Firstly, is this a book about legendary festivals? Is this a history book? To an extent. Although it doesn’t go far enough. 

Is it a guide to current festivals? A sort of Rough Guide to festivals in terms of where to go and what to do? To an extent. Although it doesn’t go far enough. 

So, taking an example, if you look at Woodstock – the legendary occasion that took place in the USA, in 1969 – this is a historical piece. No more than that. It offers nothing to the active festival visitor, of course. In fact, you waste time flicking past it every time you want to get to Glastonbury, for example.

More than that, the information assigned to Woodstock is mostly banal, regurgitated hack copy. Also, if there didn’t happen to be an on-page scan of the tickets, I’d still have no idea exactly what dates Woodstock occupied. 

Just over two pages of text and a little over two pages of colour images and a substandard, rather spurious data file entitled About The Festival gave me, as a fan of historical festivals, absolutely nothing at all in terms of information or spectacle. 

Other historical festivals suffer too while many others failed to even make the book. Where’s the UK’s Tribal Gathering, for example? 

OK, what about current festivals then? Festivals that are still active and doing their thing? At random, let’s take Rock in Rio which sounds rather exotic and is illustrated by a close up of Freddie Mercury to show that big names appear (appeared) there. 

Well, apart from the large, single image of Freddie, you’re given a single page of text.

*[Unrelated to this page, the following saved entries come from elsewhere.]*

@[simp] theorem channelAwake_keeps (s : State) (ep : Endpoint) (r : SecReq) (k : State → State)
    (h : Keeps s (k s)) : Keeps s (channelAwake s ep r k) := by
  unfold channelAwake
  try dsimp only
  repeat' split
  all_goals first
    | exact ⟨rfl, rfl⟩
    | exact awakeAt_keeps _ _ _ (channelAt_keeps _ _ _ h)

@[simp] theorem channelResetNow_keeps (s : State) (ep : Endpoint) (newE : Nat) : Keeps s (channelResetNow s ep newE) := by
  unfold channelResetNow
  try dsimp only
  repeat' first
    | with_reducible exact ⟨rfl, rfl⟩
    | (simp only [Keeps, resetChannel_keeps, and_self]; done)
    | (refine foldl_keeps _ _ _ fun _ _ => ?_; try dsimp only)
    | split

@[simp] theorem pldmReply_keeps (s : State) (ep : Endpoint) (type cmd cc : Nat) (more : List Byte) : Keeps s (pldmReply s ep type cmd cc more) := by
  unfold pldmReply
  try dsimp only
  repeat' first
    | with_reducible exact ⟨rfl, rfl⟩
    | (simp only [Keeps, sendMctp_keeps, foldl_keeps, ite_stores, ite_expCtr, ite_self, and_self, implies_true]; done)
    | (refine foldl_keeps _ _ _ fun _ _ => ?_; try dsimp only)
    | split

@[simp] theorem effecterAt_keeps (s : State) (ep : Endpoint) (cmd : Nat) (k : State → State)
    (h : Keeps s (k s)) : Keeps s (effecterAt s ep cmd k) := by
  unfold effecterAt
  try dsimp only
  repeat' split
  all_goals first
    | exact h
    | exact ⟨rfl, rfl⟩
    | exact pldmReply_keeps ..

@[simp] theorem setP2en_keeps (s : State) (b : Bool) : Keeps s (setP2en s b) := by
  unfold setP2en
  try dsimp only
  repeat' first
    | with_reducible exact ⟨rfl, rfl⟩
    | (simp only [Keeps, wakeFromP2_keeps, ite_stores, ite_expCtr, ite_self, and_self]; done)
    | (refine foldl_keeps _ _ _ fun _ _ => ?_; try dsimp only)
    | split

@[simp] theorem updateAt_keeps (s : State) (ep : Endpoint) (cmd : Nat) (k : State → State)
    (h : Keeps s (k s)) : Keeps s (updateAt s ep cmd k) := by
  unfold updateAt
  try dsimp only
  repeat' split
  all_goals first
    | exact h
    | exact ⟨rfl, rfl⟩
    | exact pldmReply_keeps ..

theorem effect_keeps {s t : State} {id v : Nat} (h : effect s id v = some t) : Keeps s t := by
  simp only [effect] at h
  repeat' split at h
  all_goals first
    | (injection h with h; subst h; first | exact setKeeperCtl_keeps .. | exact ⟨rfl, rfl⟩)
    | (cases h; done)

@[simp] theorem jtagOut_keeps (s : State) (b : List Byte) : Keeps s (jtagOut s b) := by
  unfold jtagOut
  try dsimp only
  repeat' first
    | with_reducible exact ⟨rfl, rfl⟩
    | (simp only [Keeps, foldl_keeps, ite_stores, ite_expCtr, ite_self, and_self, implies_true]; done)
    | (refine foldl_keeps _ _ _ fun _ _ => ?_; try dsimp only)
    | split

@[simp] theorem spadAt_keeps (s : State) (e : Nat) (k : State → State)
    (h : Keeps s (k s)) : Keeps s (spadAt s e k) := by
  unfold spadAt
  try dsimp only
  repeat' split
  all_goals first
    | exact h
    | exact ⟨rfl, rfl⟩
    | exact wakeEngine_keeps _ _

@[simp] theorem debugReadSpad_keeps (e a n : Nat) (s : State) : Keeps s (debugReadSpad e a n s) := by
  unfold debugReadSpad
  try dsimp only
  repeat' first
    | with_reducible exact ⟨rfl, rfl⟩
    | (simp only [Keeps, State.modEng_keeps, applyTrace_keeps, jtagOut_keeps, and_self]; done)
    | (refine foldl_keeps _ _ _ fun _ _ => ?_; try dsimp only)
    | split

@[simp] theorem debugWriteSpad_keeps (e a : Nat) (bs : List Byte) (s : State) : Keeps s (debugWriteSpad e a bs s) := by
  unfold debugWriteSpad
  try dsimp only
  repeat' first
    | with_reducible exact ⟨rfl, rfl⟩
    | (simp only [Keeps, accessWrite_keeps, and_self]; done)
    | (refine foldl_keeps _ _ _ fun _ _ => ?_; try dsimp only)
    | split

@[simp] theorem poolAt_keeps (s : State) (k : State → State)
    (h : Keeps s (k s)) : Keeps s (poolAt s k) := by
  unfold poolAt
  try dsimp only
  repeat' split
  all_goals first
    | exact h
    | exact ⟨rfl, rfl⟩

@[simp] theorem debugImage_keeps (s : State) (plot st : Nat) (k : Plot → Stream → State)
    (h : ∀ p x, Keeps s (k p x)) : Keeps s (debugImage s plot st k) := by
  unfold debugImage
  try dsimp only
  repeat' split
  all_goals first
    | exact h _ _
    | exact ⟨rfl, rfl⟩

@[simp] theorem debugHbm_keeps (s : State) (plot h : Nat) (k : Plot → Tensor → State) (m : Plot → Plan → State)
    (h' : ∀ p x, Keeps s (k p x)) (g : ∀ p x, Keeps s (m p x)) : Keeps s (debugHbm s plot h k m) := by
  unfold debugHbm
  try dsimp only
  repeat' split
  all_goals first
    | exact h' _ _
    | exact g _ _
    | exact ⟨rfl, rfl⟩

@[simp] theorem setHalt_keeps (s : State) (p : Nat) (b : Bool) : Keeps s (setHalt s p b) := by
  unfold setHalt
  try dsimp only
  repeat' first
    | with_reducible exact ⟨rfl, rfl⟩
    | (simp only [Keeps, State.setPair_keeps, foldl_keeps, ite_stores, ite_expCtr, ite_self, and_self, implies_true]; done)
    | (refine foldl_keeps _ _ _ fun _ _ => ?_; try dsimp only)
    | split

@[simp] theorem setEngHalt_keeps (s : State) (e : Nat) (b : Bool) : Keeps s (setEngHalt s e b) := by
  unfold setEngHalt
  try dsimp only
  repeat' first
    | with_reducible exact ⟨rfl, rfl⟩
    | (simp only [Keeps, State.modEng_keeps, foldl_keeps, ite_stores, ite_expCtr, ite_self, and_self, implies_true]; done)
    | (refine foldl_keeps _ _ _ fun _ _ => ?_; try dsimp only)
    | split

@[simp] theorem setMoverHalt_keeps (s : State) (b : Bool) : Keeps s (setMoverHalt s b) := by
  unfold setMoverHalt
  try dsimp only
  repeat' first
    | with_reducible exact ⟨rfl, rfl⟩
    | (simp only [Keeps, foldl_keeps, ite_stores, ite_expCtr, ite_self, and_self, implies_true]; done)
    | (refine foldl_keeps _ _ _ fun _ _ => ?_; try dsimp only)
    | split

@[simp] theorem debugDo_keeps (op : DebugOp) (s : State) : Keeps s (debugDo op s) := by
  unfold debugDo
  try dsimp only
  repeat' first
    | with_reducible exact ⟨rfl, rfl⟩
    | (simp only [Keeps, setTensor_keeps, debugReadSpad_keeps, debugWriteSpad_keeps, ite_stores, ite_expCtr, ite_self, and_self]; done)
    | (refine foldl_keeps _ _ _ fun _ _ => ?_; try dsimp only)
    | (with_reducible refine spadAt_keeps _ _ _ ?_; try dsimp only)
    | (with_reducible refine poolAt_keeps _ _ ?_; try dsimp only)
    | (with_reducible refine debugImage_keeps _ _ _ _ fun _ _ => ?_; try dsimp only)
    | (with_reducible refine debugHbm_keeps _ _ _ _ _ (fun _ _ => ?_) fun _ _ => ?_; try dsimp only)
    | split

end Sys2Proof.Machine
end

Why does Rio get a total of two pages while Donington’s Download gets six? 

That wouldn’t matter if the entry included useful background, some practical hints, contacts, dos and don’t, anecdotes from past events and artists, travel information and a hundred other points I could think of but don’t have the word count to print here. 

But no. None of that is featured here. Only information I might find on the back of a sauce bottle while sipping the jet fuel coffee they serve in a typical boteco.

And why are the Festivals By Country and Festivals by Month lists stuck at the back of the book? They should be up front by the contents page in large, friendly colourful fonts, indexed by quick-access page tabs.

The issue with this book is that it falls between two stools. It’s neither a history book nor is it a practical guide. Hence, its target audience is a moving target. It is certainly a beautifully produced publication, offers jaunty and colourful images and is bound to withstand coffee table perusing. That is where Festivals should live. On your coffee table.